### Task brief
Check each line below for "next" and say how many have it, with no other words.

### Information given
-- ==== Sys2Proof/Laws/Ops.lean ====
section
/-! SUPPORT. One lemma per shared operation that says everything it can do; later proofs cite these and do not unfold the operations. -/

namespace Sys2Proof.Machine

/-- Every next state of an outcome meets `P`; a fault or a refusal has none. -/
def Ends (P : State → Prop) (o : Host.Outcome State Fault Refusal) : Prop := ∀ t, o = .next t → P t

@[simp] theorem ends_next (P : State → Prop) (t : State) : Ends P (.next t) ↔ P t :=
  ⟨fun h => h t rfl, fun h u hu => by cases hu; exact h⟩

@[simp] theorem ends_fault (P : State → Prop) (f : Fault) : Ends P (.fault f) := fun _ h => by cases h

@[simp] theorem ends_refused (P : State → Prop) (r : Refusal) : Ends P (.refused r) := fun _ h => by cases h

theorem Ends.mono {P Q : State → Prop} {o : Host.Outcome State Fault Refusal} (h : Ends P o) (hpq : ∀ t, P t → Q t) : Ends Q o :=
  fun t ht => hpq t (h t ht)

/-! ### Completion, errors, holds -/

theorem signalCompletion_eq (x : Completion) (s : State) :
    signalCompletion x s =
      { s with
        dec := { s.dec with completed := true }
        host := { s.host with events := if s.dec.completed = true then s.host.events else s.host.events ++ [x] } } := by
  unfold signalCompletion
  split <;> rename_i h
  · rw [← h]
  · rfl

theorem errorEntry_eq (e : Err) (s : State) :
    errorEntry e s =
      { s with
        dec := { s.dec with error := some e, seg := .error, completed := true }
        host := { s.host with events := if s.dec.completed = true then s.host.events else s.host.events ++ [.error e] } } := by
  rw [errorEntry, signalCompletion_eq]
  rfl

@[simp] theorem ends_raise (P : State → Prop) (e : Err) (s : State) : Ends P (raise e s) ↔ P (errorEntry e s) := by
  simp [raise]

theorem ends_needMore {P : State → Prop} {s : State} (hold : P (feedReturn s)) (incomplete : P (errorEntry .e37 s)) :
    Ends P (needMore s) := by
  unfold needMore
  split <;> simpa

/-! ### Segments -/

theorem segFetch_ok {d : Decoder} {len : Nat} {p : List Byte} : segFetch d = .ok len p ↔ len = p.length + 2 ∧ segmentAt d p := by
  unfold segFetch segmentAt
  constructor
  · intro h
    split at h
    · cases h
    · split at h
      · cases h
      · split at h
        · cases h
        · split at h
          · cases h
          · split at h
            · cases h
            · rename_i hr
              cases h
              have hl := Memory.readBytes_length hr
              have : p.length + 2 = len := by omega
              subst this
              refine ⟨rfl, by omega, by assumption, ?_⟩
              simpa using hr
  · rintro ⟨rfl, ha, hb, hr⟩
    rw [if_neg (by omega)]
    simp only [hb]
    rw [if_neg (by omega), if_neg (by omega)]
    simp [hr]

theorem segFetch_hold {d : Decoder} :
    segFetch d = .hold ↔
      d.avail < d.pos + 2 ∨ ∃ len, Memory.be16 d.input d.pos = some len ∧ 2 ≤ len ∧ d.avail < d.pos + len := by
  unfold segFetch
  constructor
  · intro h
    split at h
    · exact .inl (by assumption)
    · split at h
      · cases h
      · split at h
        · cases h
        · split at h
          · exact .inr ⟨_, by assumption, by omega, by assumption⟩
          · split at h <;> cases h
  · rintro (h | ⟨len, hb, hl, h⟩)
    · rw [if_pos h]
    · split
      · rfl
      · simp only [hb]
        rw [if_neg (by omega), if_pos h]

theorem segFetch_badLength {d : Decoder} :
    segFetch d = .badLength ↔ d.pos + 2 ≤ d.avail ∧ ∃ len, Memory.be16 d.input d.pos = some len ∧ len < 2 := by
  unfold segFetch
  constructor
  · intro h
    split at h
    · cases h
    · split at h
      · cases h
      · split at h
        · exact ⟨by omega, _, by assumption, by assumption⟩
        · split at h
          · cases h
          · split at h <;> cases h
  · rintro ⟨ha, len, hb, hl⟩
    rw [if_neg (by omega)]
    simp only [hb]
    rw [if_pos hl]

theorem withSegment_ok {s : State} {p : List Byte} (h : segmentAt s.dec p)
    (body : Nat → List Byte → Host.Outcome State Fault Refusal) : withSegment s body = body (p.length + 2) p := by
  simp [withSegment, segFetch_ok.2 ⟨rfl, h⟩]

theorem ends_withSegment {P : State → Prop} {s : State} {body : Nat → List Byte → Host.Outcome State Fault Refusal}
    (ok : ∀ p, segmentAt s.dec p → Ends P (body (p.length + 2) p)) (hold : Ends P (needMore s)) (bad : P (errorEntry .e3 s)) :
    Ends P (withSegment s body) := by
  unfold withSegment
  split
  · rename_i h
    obtain ⟨rfl, hp⟩ := segFetch_ok.1 h
    exact ok _ hp
  · exact hold
  · simpa
  · simp

theorem ends_inHandler {P : State → Prop} {seg : Seg} {s : State} {a b : Host.Outcome State Fault Refusal}
    (handler : s.dec.seg = seg → Ends P a) (marker : s.dec.seg ≠ seg → Ends P b) : Ends P (inHandler seg s a b) := by
  unfold inHandler
  split
  · exact handler (by assumption)
  · exact marker (by assumption)

/-! ### The bit reader -/

/-- How a bit is obtained (42_entropy R125): from the accumulator, from the next byte, or from a stuffed pair. -/
theorem readBit_bit {d d' : Decoder} {b : Bool} (h : readBit d = .bit b d') :
    (d.nbits ≠ 0 ∧ b = d.acc.getLsbD (d.nbits - 1) ∧ d' = { d with nbits := d.nbits - 1 })
      ∨ (d.nbits = 0 ∧ ∃ v, Memory.read d.input d.pos = some v ∧ b = v.getLsbD 7
          ∧ ((v ≠ 0xFF ∧ d.pos + 1 ≤ d.avail ∧ d' = { d with pos := d.pos + 1, acc := v, nbits := 7 })
            ∨ (v = 0xFF ∧ d.pos + 2 ≤ d.avail ∧ Memory.read d.input (d.pos + 1) = some 0
              ∧ d' = { d with pos := d.pos + 2, acc := v, nbits := 7 }))) := by
  unfold readBit at h
  split at h
  · rename_i hn
    injection h with h1 h2
    exact .inl ⟨hn, h1.symm, h2.symm⟩
  · split at h
    · cases h
    · split at h
      · cases h
      · rename_i hn ha _ v hv
        split at h
        · split at h
          · cases h
          · split at h
            · cases h
            · split at h
              · rename_i hz
                injection h with h1 h2
                exact .inr ⟨by omega, v, hv, h1.symm, .inr ⟨by assumption, by omega, by simp_all, h2.symm⟩⟩
              · cases h
        · injection h with h1 h2
          exact .inr ⟨by omega, v, hv, h1.symm, .inl ⟨by assumption, by omega, h2.symm⟩⟩

theorem readBit_markerSeen {d d' : Decoder} (h : readBit d = .markerSeen d') :
    d.nbits = 0 ∧ d.pos + 2 ≤ d.avail ∧ Memory.read d.input d.pos = some 0xFF
      ∧ (∃ v, Memory.read d.input (d.pos + 1) = some v ∧ v ≠ 0) ∧ d' = { d with seg := .marker } := by
  unfold readBit at h
  split at h
  · cases h
  · split at h
    · cases h
    · split at h
      · cases h
      · split at h
        · split at h
          · cases h
          · split at h
            · cases h
            · split at h
              · cases h
              · rename_i hz
                injection h with h1
                exact ⟨by omega, by omega, by simp_all, ⟨_, by assumption, hz⟩, h1.symm⟩
        · cases h

theorem readBit_hold {d : Decoder} :
    readBit d = .hold ↔ d.nbits = 0 ∧ (d.avail ≤ d.pos ∨ Memory.read d.input d.pos = some 0xFF ∧ d.avail = d.pos + 1) := by
  unfold readBit
  constructor
  · intro h
    split at h
    · cases h
    · split at h
      · exact ⟨by omega, .inl (by omega)⟩
      · split at h
        · cases h
        · split at h
          · split at h
            · exact ⟨by omega, .inr ⟨by simp_all, by omega⟩⟩
            · split at h
              · cases h
              · split at h <;> cases h
          · cases h
  · rintro ⟨hn, h⟩
    rw [if_neg (by omega)]
    rcases h with h | ⟨hr, h⟩
    · rw [if_pos (by omega)]
    · rw [if_neg (by omega)]
      simp only [hr]
      rw [if_pos True.intro, if_pos (by omega)]

theorem ends_withBit {P : State → Prop} {s : State} {body : Bool → State → Host.Outcome State Fault Refusal}
    (bit : ∀ b d, readBit s.dec = .bit b d → Ends P (body b (s.withDec d)))
    (marker : ∀ d, readBit s.dec = .markerSeen d → P (s.withDec d)) (hold : Ends P (needMore s)) :
    Ends P (withBit s body) := by
  unfold withBit
  split
  · exact bit _ _ (by assumption)
  · simpa using marker _ (by assumption)
  · exact hold
  · simp

/-! ### Continuations -/

theorem ends_andThen {P : State → Prop} {o : Host.Outcome State Fault Refusal} {f : State → Host.Outcome State Fault Refusal}
    (h : Ends (fun t => Ends P (f t)) o) : Ends P (andThen o f) := by
  cases o with
  | next t => exact h t rfl
  | fault r => simp [andThen]
  | refused r => simp [andThen]

end Sys2Proof.Machine
end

### Exercise response
5